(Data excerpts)
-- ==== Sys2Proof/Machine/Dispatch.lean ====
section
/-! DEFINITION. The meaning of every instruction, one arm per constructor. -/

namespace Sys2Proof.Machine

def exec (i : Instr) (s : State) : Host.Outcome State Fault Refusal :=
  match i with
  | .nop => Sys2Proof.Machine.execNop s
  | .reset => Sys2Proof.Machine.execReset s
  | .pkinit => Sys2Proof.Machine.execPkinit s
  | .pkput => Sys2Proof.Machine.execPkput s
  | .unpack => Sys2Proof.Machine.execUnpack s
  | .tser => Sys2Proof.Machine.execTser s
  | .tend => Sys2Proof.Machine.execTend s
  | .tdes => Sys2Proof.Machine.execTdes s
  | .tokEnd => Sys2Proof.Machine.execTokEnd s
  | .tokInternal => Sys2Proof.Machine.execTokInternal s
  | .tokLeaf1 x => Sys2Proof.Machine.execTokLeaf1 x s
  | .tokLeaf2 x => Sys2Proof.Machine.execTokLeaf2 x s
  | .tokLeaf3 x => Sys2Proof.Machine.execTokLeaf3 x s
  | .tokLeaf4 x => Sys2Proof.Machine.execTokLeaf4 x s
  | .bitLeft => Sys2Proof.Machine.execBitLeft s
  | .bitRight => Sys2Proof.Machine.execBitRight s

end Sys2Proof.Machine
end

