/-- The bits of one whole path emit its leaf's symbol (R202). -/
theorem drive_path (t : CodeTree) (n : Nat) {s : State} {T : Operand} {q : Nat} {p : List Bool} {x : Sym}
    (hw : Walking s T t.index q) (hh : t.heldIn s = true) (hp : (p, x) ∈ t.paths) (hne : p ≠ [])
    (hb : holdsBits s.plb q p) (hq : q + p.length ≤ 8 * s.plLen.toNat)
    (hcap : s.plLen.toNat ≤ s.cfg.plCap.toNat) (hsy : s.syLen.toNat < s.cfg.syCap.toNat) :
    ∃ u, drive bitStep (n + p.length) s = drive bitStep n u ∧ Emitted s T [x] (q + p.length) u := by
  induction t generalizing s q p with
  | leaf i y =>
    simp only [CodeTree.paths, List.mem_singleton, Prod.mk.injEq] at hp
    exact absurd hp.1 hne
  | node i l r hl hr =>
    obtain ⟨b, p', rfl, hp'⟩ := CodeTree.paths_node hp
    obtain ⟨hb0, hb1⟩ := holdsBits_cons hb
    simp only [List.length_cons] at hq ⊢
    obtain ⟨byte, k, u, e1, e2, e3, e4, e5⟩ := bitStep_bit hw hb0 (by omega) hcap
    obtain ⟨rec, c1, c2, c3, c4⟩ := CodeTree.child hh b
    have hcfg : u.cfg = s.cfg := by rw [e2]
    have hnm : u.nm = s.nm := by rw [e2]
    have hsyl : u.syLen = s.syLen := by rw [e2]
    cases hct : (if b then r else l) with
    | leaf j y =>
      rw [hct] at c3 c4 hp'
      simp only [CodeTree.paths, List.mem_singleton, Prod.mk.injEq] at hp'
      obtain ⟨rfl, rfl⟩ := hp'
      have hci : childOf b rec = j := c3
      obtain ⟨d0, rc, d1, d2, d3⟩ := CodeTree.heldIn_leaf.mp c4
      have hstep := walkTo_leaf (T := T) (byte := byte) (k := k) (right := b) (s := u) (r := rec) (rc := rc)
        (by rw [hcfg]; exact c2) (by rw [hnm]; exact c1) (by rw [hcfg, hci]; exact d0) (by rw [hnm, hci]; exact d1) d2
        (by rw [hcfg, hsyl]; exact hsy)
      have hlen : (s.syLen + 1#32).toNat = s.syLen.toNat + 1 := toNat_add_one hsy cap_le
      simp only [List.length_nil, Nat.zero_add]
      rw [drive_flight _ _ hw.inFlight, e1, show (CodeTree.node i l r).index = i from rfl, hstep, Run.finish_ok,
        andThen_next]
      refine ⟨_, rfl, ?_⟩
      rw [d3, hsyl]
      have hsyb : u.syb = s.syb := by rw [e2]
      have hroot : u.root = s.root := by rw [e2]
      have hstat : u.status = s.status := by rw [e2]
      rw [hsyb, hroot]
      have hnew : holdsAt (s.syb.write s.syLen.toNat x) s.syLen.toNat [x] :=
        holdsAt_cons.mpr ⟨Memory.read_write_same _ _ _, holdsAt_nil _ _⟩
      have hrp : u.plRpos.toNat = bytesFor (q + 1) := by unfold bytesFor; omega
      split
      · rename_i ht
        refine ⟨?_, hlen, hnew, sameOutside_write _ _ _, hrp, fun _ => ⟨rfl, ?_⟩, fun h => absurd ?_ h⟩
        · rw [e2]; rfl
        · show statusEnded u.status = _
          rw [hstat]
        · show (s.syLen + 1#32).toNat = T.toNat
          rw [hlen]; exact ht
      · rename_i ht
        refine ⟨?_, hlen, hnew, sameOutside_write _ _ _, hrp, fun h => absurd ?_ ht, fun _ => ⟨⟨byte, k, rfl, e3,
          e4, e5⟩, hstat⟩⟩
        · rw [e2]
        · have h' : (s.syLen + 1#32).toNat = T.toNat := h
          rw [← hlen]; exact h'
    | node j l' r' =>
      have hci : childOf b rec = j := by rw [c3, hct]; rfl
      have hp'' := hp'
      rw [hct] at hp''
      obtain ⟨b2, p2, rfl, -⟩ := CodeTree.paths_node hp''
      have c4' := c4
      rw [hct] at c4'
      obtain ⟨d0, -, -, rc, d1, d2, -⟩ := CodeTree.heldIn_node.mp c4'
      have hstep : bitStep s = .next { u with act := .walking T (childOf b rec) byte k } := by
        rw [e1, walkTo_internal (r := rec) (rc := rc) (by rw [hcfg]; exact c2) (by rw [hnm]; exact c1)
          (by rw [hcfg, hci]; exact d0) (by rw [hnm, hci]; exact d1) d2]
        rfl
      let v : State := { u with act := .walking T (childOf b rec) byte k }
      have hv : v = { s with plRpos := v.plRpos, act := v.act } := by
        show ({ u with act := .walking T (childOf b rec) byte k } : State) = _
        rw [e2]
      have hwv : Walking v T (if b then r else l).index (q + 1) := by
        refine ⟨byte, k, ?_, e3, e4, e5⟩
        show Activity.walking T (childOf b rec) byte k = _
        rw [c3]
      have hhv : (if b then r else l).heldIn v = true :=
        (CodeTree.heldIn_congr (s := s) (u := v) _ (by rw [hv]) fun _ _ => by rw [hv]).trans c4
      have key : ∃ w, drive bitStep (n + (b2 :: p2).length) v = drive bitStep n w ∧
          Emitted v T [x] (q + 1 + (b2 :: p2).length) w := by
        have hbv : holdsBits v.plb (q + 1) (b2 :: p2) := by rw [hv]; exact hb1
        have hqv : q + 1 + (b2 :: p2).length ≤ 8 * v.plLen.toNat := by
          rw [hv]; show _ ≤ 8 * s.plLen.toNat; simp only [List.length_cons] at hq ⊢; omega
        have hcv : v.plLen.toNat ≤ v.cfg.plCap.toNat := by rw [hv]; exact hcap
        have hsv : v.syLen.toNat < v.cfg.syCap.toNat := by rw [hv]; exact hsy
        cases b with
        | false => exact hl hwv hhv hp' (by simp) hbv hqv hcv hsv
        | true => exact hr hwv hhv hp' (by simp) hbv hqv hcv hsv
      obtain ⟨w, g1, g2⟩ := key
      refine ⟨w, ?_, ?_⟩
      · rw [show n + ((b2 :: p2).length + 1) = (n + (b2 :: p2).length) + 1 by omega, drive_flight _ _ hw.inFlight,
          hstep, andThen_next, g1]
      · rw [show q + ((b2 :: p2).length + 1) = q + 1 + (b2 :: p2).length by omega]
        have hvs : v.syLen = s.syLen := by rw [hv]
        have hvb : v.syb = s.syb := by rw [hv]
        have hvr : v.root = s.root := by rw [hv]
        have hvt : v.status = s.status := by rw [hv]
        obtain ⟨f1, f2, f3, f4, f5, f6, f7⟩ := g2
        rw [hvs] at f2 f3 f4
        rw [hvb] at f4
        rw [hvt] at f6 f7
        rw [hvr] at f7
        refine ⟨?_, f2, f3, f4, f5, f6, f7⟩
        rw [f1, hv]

...

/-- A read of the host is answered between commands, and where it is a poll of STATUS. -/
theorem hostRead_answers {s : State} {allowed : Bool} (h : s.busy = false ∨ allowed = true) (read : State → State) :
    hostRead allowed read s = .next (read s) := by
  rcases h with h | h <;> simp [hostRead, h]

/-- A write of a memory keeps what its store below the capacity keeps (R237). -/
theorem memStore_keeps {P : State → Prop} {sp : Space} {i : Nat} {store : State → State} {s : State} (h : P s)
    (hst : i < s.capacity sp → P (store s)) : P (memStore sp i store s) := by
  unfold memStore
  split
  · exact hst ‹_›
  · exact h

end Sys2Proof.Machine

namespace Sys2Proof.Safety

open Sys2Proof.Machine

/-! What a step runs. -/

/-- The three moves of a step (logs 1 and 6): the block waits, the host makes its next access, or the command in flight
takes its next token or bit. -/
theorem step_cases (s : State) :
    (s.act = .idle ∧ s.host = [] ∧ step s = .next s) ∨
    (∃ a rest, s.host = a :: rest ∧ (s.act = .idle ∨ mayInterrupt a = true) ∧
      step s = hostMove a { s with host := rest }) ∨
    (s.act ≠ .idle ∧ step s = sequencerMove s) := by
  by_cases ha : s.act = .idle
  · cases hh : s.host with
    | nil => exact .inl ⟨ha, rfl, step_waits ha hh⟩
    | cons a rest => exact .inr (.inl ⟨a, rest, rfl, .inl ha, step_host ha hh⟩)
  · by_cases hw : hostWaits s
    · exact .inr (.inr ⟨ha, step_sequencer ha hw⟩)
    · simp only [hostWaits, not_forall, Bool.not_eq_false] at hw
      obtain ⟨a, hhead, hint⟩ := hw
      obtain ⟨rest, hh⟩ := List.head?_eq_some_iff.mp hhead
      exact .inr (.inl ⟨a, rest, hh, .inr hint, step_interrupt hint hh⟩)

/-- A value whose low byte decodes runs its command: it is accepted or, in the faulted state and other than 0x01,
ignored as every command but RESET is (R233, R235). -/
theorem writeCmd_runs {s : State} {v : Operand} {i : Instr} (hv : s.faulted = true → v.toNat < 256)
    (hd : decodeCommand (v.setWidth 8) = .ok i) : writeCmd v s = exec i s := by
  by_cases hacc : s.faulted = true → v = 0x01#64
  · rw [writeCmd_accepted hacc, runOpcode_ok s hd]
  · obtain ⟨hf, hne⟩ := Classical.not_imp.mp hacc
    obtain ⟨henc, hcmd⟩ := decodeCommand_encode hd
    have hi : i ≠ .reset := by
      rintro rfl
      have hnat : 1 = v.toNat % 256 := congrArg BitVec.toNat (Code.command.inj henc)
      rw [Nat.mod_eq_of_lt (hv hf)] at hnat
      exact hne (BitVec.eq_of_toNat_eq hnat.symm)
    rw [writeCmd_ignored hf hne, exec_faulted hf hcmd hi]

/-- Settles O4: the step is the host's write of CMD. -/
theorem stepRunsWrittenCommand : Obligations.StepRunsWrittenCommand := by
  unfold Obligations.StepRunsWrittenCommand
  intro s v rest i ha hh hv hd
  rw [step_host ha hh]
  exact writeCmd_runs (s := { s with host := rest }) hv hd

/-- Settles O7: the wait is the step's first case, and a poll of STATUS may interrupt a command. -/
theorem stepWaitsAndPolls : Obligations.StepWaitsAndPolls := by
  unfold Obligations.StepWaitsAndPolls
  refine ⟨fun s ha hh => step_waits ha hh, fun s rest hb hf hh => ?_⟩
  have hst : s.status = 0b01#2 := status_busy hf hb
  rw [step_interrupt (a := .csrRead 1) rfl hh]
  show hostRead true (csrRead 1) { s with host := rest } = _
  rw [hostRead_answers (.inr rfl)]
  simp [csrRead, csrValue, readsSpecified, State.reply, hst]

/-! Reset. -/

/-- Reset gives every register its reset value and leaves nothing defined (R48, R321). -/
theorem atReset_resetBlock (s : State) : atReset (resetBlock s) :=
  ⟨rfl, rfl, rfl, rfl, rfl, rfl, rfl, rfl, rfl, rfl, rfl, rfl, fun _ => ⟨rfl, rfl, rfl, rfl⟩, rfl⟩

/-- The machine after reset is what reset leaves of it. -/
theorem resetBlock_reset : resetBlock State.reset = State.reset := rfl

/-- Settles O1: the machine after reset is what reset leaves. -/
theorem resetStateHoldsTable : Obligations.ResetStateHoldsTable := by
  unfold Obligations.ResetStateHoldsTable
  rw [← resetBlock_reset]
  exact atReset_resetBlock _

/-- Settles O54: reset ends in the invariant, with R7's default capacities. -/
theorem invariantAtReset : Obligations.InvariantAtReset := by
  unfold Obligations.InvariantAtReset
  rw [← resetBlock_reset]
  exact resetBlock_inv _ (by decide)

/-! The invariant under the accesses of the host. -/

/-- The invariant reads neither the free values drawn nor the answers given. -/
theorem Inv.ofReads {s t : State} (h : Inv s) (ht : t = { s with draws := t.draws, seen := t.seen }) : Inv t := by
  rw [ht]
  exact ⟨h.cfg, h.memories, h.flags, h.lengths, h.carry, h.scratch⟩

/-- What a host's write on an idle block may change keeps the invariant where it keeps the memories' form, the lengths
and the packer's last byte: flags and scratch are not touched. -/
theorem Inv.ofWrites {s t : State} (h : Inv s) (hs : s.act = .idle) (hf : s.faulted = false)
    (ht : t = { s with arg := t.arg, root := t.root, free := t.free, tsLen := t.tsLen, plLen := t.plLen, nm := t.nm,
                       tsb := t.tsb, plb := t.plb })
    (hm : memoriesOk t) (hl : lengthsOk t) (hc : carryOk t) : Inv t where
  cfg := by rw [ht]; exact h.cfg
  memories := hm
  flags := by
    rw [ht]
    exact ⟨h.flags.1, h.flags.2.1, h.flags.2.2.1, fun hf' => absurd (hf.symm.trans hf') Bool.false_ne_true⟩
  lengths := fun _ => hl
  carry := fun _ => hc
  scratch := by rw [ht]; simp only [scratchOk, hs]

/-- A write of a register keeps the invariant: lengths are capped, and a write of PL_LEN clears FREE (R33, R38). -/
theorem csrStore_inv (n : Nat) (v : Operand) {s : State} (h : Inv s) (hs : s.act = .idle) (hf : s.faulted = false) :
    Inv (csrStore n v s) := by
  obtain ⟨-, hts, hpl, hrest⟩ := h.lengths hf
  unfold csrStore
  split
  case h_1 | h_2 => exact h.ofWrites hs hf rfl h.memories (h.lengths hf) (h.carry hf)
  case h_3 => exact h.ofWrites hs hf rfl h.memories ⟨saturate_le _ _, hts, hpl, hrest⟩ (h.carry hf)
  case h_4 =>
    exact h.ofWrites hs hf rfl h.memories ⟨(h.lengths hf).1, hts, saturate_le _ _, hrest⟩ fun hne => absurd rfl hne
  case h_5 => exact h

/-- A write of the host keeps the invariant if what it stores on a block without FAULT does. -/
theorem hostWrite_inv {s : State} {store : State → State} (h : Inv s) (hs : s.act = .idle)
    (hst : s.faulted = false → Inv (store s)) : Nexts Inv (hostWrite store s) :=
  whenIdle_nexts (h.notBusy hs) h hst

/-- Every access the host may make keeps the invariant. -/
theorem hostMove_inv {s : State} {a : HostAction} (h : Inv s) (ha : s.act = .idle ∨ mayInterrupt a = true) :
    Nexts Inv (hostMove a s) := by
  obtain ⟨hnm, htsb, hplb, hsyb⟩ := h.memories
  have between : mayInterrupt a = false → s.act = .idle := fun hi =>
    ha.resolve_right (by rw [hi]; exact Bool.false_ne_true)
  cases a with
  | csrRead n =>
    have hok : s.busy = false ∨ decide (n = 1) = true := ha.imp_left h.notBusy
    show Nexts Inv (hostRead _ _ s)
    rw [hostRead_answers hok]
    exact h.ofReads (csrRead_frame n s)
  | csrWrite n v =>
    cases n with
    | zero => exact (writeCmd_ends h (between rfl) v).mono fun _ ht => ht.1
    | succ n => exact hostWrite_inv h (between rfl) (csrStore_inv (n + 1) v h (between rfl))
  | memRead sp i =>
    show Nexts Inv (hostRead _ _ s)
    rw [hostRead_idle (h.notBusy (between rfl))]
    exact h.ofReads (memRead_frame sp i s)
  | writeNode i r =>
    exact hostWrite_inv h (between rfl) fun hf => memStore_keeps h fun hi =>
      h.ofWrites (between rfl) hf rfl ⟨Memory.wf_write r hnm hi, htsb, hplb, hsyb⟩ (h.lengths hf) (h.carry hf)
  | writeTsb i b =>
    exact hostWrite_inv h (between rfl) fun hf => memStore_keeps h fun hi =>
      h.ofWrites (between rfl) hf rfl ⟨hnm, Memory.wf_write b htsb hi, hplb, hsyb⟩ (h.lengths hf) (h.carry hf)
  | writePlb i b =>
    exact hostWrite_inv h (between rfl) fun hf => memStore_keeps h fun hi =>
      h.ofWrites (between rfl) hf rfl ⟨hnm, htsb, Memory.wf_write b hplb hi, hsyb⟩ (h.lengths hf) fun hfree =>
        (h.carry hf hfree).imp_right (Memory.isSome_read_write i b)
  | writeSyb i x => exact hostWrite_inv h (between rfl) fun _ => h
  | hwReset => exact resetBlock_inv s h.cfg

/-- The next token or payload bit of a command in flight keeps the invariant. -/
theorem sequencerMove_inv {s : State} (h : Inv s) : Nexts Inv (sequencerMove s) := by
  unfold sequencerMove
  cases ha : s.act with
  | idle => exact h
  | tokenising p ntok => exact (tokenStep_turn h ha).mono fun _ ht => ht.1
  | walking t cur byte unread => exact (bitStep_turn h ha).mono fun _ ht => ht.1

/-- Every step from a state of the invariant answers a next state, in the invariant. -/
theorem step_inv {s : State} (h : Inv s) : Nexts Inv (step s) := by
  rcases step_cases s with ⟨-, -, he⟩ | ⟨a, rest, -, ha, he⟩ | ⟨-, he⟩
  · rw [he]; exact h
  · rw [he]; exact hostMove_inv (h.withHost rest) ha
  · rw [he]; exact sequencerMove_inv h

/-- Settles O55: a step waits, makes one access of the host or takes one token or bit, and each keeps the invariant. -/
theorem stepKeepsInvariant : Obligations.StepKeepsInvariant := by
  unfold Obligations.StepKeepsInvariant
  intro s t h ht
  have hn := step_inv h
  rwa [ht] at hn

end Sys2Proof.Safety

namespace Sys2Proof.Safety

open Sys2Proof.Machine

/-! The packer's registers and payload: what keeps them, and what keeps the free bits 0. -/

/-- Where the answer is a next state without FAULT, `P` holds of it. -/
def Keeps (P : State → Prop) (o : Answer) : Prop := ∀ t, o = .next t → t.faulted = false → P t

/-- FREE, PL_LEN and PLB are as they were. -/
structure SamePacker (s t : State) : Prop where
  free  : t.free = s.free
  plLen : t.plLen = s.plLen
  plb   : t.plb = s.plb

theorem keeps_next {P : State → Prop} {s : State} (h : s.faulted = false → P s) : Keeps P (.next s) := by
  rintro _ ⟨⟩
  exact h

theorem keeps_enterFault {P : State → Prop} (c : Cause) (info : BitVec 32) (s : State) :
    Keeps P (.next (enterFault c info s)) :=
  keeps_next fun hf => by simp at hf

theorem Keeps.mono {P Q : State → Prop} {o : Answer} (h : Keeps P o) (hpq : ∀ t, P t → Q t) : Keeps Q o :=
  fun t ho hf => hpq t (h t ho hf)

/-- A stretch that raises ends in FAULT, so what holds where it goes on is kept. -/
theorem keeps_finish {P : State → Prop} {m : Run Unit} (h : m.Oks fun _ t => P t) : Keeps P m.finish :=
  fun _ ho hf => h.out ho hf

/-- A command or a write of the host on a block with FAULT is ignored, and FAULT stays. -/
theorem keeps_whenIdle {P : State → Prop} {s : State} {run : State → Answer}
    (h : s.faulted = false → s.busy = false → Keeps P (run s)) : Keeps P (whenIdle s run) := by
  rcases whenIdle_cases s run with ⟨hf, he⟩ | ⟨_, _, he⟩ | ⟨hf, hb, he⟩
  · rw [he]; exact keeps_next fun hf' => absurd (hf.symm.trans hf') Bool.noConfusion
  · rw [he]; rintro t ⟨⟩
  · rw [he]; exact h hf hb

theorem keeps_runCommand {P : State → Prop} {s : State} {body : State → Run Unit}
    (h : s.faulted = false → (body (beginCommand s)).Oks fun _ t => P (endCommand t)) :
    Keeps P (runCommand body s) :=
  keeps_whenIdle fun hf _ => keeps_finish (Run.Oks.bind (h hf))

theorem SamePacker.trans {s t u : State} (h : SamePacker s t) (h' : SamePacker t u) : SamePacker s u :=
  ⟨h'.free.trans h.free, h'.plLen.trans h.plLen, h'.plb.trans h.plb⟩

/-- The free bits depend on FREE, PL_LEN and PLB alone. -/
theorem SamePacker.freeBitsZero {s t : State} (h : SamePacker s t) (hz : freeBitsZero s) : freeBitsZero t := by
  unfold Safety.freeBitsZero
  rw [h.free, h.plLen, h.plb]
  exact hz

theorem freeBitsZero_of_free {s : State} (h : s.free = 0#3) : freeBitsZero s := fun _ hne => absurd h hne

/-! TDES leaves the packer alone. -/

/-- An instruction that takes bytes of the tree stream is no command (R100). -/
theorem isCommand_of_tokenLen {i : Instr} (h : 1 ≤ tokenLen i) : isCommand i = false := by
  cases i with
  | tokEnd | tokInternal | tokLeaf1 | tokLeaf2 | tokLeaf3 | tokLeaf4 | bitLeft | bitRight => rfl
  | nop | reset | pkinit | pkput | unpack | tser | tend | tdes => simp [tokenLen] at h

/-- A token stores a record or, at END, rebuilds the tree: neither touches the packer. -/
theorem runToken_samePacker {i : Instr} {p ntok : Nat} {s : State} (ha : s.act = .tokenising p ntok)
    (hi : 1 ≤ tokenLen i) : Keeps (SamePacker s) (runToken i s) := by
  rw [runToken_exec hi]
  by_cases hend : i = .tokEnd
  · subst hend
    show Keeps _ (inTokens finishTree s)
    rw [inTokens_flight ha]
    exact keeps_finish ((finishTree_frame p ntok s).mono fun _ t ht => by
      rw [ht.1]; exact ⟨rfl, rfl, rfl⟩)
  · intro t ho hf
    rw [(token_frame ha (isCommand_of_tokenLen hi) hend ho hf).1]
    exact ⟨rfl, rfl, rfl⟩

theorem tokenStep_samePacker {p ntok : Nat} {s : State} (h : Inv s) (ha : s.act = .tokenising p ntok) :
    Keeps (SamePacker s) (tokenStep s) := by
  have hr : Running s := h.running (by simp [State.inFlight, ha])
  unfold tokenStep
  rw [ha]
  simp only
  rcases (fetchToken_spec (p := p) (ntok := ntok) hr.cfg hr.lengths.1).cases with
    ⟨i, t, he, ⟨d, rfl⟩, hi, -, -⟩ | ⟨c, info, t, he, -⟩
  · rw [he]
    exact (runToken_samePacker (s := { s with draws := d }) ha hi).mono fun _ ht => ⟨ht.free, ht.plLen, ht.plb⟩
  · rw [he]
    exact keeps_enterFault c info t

**HOW TO COMPLETE THIS TASK:** Using the records above, restate word for word the lines from the one with "-- ==== Sys2Proof/Machine/Dispatch.lean" through the one with "match i with", both included.

**RESPONSE BELOW:**
-- ==== Sys2Proof/Machine/Dispatch.lean ====
section
/-! DEFINITION. The meaning of every instruction, one arm per constructor. -/

namespace Sys2Proof.Machine

def exec (i : Instr) (s : State) : Host.Outcome State Fault Refusal :=
  match i with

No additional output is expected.